→ Work required:
Below are some records; find each line that carries the word "rdata" and copy it.

Saved data entries:
*****

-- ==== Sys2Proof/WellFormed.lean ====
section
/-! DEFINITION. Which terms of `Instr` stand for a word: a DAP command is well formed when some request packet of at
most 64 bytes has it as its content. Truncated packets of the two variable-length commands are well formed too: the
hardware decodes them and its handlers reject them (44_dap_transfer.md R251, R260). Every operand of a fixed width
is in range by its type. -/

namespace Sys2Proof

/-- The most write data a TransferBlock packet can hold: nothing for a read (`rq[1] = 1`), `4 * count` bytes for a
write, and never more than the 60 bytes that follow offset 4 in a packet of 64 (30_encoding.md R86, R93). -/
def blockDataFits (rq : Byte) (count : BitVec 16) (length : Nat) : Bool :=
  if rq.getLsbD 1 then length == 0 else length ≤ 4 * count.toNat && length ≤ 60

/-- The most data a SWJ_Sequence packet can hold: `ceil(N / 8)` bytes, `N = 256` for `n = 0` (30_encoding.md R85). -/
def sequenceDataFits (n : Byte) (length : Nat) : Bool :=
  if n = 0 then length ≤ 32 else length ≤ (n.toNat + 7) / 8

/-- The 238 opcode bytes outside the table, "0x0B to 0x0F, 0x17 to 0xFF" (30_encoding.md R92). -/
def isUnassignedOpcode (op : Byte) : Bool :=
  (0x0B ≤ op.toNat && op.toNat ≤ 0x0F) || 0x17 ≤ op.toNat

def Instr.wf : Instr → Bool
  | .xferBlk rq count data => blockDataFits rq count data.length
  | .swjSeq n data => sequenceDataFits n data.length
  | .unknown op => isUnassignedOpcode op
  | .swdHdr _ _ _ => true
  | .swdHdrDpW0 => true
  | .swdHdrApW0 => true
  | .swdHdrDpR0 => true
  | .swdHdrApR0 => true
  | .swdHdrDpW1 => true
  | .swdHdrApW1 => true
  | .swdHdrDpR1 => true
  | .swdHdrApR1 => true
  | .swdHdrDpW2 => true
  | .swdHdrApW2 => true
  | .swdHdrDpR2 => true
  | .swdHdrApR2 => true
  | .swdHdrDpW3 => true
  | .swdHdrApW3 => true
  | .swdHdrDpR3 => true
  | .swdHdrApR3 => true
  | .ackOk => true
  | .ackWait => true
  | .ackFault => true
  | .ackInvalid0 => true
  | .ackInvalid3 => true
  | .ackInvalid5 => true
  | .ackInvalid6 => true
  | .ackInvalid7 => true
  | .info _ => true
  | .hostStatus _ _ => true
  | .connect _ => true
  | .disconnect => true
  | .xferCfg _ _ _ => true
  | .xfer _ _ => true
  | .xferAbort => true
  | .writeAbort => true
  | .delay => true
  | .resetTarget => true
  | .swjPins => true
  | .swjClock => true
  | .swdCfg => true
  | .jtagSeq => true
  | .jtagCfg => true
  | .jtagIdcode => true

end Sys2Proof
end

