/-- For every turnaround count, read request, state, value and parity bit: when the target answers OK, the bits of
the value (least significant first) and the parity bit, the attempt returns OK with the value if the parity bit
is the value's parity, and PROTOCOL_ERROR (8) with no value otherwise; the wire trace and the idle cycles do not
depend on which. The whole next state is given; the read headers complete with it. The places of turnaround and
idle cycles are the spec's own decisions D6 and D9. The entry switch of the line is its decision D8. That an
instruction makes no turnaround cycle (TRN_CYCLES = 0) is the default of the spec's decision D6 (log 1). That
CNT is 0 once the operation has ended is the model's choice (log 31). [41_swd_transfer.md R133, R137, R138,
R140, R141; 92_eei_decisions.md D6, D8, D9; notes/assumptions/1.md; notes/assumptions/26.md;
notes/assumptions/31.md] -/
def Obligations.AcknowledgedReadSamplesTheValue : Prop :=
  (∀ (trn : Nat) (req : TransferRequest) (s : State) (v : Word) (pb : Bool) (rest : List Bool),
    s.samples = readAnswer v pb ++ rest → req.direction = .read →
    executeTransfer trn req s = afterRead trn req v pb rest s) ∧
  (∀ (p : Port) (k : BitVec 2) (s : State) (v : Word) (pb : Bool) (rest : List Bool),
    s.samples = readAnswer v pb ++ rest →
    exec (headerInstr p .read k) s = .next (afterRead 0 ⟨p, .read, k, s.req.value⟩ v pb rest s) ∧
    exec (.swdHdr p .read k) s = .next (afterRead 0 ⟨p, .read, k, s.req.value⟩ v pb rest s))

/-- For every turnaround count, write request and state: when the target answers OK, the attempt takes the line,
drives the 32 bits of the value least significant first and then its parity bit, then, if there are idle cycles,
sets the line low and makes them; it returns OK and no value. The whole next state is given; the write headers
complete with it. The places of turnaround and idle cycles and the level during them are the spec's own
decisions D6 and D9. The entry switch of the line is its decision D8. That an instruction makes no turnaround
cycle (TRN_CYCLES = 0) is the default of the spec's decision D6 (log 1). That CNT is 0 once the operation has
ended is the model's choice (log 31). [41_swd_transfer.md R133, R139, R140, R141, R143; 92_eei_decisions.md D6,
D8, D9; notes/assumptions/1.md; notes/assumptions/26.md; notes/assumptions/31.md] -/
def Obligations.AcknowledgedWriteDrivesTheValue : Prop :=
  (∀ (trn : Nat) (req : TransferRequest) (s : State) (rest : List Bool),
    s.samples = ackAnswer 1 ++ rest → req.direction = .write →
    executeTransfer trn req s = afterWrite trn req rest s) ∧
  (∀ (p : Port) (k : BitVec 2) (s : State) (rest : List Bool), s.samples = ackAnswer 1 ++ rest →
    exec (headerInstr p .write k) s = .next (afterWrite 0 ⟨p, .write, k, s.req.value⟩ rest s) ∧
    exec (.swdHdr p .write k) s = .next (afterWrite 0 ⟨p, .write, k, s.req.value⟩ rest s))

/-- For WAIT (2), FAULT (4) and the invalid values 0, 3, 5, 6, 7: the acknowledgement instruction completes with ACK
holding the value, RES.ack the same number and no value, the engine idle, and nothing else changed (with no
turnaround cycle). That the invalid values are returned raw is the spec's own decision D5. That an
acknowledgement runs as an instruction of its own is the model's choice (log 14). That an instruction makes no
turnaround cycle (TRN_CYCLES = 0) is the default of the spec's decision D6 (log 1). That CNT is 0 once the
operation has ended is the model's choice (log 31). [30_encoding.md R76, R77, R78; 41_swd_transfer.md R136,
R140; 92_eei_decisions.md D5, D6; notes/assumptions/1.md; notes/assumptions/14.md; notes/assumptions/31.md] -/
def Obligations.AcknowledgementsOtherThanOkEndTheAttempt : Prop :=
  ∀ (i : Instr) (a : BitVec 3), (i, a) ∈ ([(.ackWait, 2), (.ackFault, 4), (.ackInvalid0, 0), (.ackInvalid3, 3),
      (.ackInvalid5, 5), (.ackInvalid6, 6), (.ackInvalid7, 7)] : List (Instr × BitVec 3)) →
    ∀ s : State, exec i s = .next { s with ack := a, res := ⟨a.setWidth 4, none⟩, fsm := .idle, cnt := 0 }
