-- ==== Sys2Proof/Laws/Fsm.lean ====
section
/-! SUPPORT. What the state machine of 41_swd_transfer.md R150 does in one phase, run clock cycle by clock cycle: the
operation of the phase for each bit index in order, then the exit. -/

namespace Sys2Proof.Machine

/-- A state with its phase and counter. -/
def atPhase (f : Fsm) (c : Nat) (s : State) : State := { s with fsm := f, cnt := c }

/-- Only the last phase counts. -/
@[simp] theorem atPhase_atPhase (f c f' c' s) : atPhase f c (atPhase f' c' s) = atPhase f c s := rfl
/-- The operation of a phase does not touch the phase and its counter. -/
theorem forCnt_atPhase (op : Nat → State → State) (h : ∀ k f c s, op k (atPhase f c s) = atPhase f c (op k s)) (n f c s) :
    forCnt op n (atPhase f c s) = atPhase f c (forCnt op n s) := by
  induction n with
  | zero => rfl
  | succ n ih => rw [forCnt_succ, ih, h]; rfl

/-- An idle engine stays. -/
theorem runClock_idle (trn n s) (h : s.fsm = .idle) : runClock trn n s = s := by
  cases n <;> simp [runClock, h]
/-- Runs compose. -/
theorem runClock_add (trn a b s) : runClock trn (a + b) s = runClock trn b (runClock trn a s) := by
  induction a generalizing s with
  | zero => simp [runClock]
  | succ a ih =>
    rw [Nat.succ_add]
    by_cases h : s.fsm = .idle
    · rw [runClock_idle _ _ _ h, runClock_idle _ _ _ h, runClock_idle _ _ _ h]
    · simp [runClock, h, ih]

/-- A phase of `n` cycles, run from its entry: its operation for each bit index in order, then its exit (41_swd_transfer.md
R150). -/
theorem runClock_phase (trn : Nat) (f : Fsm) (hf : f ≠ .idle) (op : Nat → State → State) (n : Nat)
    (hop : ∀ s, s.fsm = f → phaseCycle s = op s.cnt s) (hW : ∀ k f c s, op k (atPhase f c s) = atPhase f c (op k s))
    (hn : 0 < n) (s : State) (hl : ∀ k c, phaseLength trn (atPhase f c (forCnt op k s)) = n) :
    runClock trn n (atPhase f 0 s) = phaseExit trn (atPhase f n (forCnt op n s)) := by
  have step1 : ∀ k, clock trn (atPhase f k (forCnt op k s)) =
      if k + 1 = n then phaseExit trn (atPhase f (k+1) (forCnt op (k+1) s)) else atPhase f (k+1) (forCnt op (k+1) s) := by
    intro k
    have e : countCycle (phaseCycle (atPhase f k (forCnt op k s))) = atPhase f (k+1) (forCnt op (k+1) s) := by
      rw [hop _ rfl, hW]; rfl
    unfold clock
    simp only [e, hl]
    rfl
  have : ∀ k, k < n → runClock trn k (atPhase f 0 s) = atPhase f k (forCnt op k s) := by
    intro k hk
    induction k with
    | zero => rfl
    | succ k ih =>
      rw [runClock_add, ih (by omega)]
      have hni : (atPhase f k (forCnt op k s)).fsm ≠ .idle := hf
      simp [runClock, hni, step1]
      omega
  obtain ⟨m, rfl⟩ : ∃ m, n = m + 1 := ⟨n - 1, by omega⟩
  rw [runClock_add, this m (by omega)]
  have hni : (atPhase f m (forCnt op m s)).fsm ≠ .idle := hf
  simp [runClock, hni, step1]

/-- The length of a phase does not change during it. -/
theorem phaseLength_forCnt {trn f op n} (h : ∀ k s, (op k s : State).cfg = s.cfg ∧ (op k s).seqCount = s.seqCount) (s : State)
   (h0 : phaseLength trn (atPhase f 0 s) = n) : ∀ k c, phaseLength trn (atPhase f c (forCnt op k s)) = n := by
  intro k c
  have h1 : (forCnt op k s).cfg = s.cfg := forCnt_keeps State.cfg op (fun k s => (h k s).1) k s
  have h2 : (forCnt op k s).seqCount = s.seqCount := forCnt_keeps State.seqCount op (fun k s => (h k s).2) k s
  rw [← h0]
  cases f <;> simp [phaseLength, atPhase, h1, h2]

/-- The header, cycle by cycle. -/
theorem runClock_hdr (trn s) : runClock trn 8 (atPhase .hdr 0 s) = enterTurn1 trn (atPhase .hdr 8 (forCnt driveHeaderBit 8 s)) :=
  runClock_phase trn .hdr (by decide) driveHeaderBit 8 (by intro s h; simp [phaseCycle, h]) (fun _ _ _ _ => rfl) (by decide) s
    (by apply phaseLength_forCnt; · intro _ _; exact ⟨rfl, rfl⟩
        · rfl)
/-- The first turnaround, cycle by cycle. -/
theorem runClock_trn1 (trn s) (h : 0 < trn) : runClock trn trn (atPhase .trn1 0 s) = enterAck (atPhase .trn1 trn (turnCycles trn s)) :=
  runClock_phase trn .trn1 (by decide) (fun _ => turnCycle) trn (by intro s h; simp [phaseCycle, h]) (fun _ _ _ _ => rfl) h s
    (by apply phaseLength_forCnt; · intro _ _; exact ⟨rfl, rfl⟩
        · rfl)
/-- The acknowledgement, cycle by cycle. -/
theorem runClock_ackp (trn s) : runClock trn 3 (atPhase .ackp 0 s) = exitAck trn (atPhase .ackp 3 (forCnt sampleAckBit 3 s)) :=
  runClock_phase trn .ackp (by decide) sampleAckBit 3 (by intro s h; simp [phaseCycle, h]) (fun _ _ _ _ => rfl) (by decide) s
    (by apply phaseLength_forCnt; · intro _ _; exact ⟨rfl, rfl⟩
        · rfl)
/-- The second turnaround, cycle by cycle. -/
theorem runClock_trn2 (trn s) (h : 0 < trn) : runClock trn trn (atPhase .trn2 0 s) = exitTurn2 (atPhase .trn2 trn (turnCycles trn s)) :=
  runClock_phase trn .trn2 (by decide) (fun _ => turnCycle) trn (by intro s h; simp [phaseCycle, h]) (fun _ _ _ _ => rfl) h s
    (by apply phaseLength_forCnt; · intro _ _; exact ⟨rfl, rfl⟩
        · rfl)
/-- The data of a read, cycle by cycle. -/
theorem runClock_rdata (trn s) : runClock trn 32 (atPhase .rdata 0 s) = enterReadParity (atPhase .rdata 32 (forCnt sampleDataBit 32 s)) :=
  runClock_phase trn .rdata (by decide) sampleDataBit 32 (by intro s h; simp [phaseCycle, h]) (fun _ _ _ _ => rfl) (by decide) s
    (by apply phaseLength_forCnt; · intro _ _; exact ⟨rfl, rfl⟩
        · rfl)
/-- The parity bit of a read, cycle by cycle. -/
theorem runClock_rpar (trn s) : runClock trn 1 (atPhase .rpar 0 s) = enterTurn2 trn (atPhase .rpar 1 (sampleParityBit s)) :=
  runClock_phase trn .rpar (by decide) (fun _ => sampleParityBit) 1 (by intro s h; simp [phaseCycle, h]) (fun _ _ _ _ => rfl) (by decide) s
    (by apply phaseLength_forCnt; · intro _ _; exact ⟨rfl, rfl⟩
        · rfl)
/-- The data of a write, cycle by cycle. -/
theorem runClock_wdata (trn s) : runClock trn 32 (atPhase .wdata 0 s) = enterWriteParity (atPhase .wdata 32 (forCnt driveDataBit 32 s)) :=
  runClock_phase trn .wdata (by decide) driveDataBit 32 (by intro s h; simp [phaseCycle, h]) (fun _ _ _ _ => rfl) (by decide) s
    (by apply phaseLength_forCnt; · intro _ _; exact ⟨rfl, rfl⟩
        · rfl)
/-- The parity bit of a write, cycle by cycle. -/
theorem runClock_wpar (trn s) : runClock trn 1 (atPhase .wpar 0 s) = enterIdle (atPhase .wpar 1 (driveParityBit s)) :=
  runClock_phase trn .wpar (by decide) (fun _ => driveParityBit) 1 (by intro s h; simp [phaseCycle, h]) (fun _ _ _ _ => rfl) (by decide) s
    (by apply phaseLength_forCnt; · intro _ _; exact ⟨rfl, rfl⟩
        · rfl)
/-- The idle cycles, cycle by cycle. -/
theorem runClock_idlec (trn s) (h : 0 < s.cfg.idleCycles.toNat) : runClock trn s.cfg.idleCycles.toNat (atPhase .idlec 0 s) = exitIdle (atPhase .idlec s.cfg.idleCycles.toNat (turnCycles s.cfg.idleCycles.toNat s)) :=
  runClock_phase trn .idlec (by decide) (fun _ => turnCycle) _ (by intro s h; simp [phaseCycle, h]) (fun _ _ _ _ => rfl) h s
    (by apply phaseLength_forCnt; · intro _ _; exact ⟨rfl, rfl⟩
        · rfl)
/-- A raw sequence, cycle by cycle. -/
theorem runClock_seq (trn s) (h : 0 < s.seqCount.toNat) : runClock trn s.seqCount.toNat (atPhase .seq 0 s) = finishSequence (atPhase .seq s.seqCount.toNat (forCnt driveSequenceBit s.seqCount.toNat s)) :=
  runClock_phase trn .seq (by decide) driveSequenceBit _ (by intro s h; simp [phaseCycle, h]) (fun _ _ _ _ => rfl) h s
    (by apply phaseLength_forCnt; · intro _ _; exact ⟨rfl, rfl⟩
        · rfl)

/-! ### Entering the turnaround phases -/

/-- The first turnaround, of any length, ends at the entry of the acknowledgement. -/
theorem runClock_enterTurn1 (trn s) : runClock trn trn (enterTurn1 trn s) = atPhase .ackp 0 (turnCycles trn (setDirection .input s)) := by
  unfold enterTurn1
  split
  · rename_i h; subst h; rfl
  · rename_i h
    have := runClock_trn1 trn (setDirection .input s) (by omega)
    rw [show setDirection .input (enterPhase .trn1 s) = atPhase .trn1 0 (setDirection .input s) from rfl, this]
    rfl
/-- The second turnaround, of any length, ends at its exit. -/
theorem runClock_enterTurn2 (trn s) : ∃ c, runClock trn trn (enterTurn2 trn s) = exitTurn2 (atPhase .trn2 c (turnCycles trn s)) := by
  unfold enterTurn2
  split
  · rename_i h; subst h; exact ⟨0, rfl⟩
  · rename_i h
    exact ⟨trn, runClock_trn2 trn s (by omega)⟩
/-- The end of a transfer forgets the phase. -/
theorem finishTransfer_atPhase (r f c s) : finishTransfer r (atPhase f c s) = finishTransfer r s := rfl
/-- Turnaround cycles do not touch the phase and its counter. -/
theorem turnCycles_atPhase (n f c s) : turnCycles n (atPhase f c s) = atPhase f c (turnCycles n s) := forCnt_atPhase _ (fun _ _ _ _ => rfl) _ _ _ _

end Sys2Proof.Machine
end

*****

→ Exercise answer:
theorem runClock_rdata (trn s) : runClock trn 32 (atPhase .rdata 0 s) = enterReadParity (atPhase .rdata 32 (forCnt sampleDataBit 32 s)) :=
  runClock_phase trn .rdata (by decide) sampleDataBit 32 (by intro s h; simp [phaseCycle, h]) (fun _ _ _ _ => rfl) (by decide) s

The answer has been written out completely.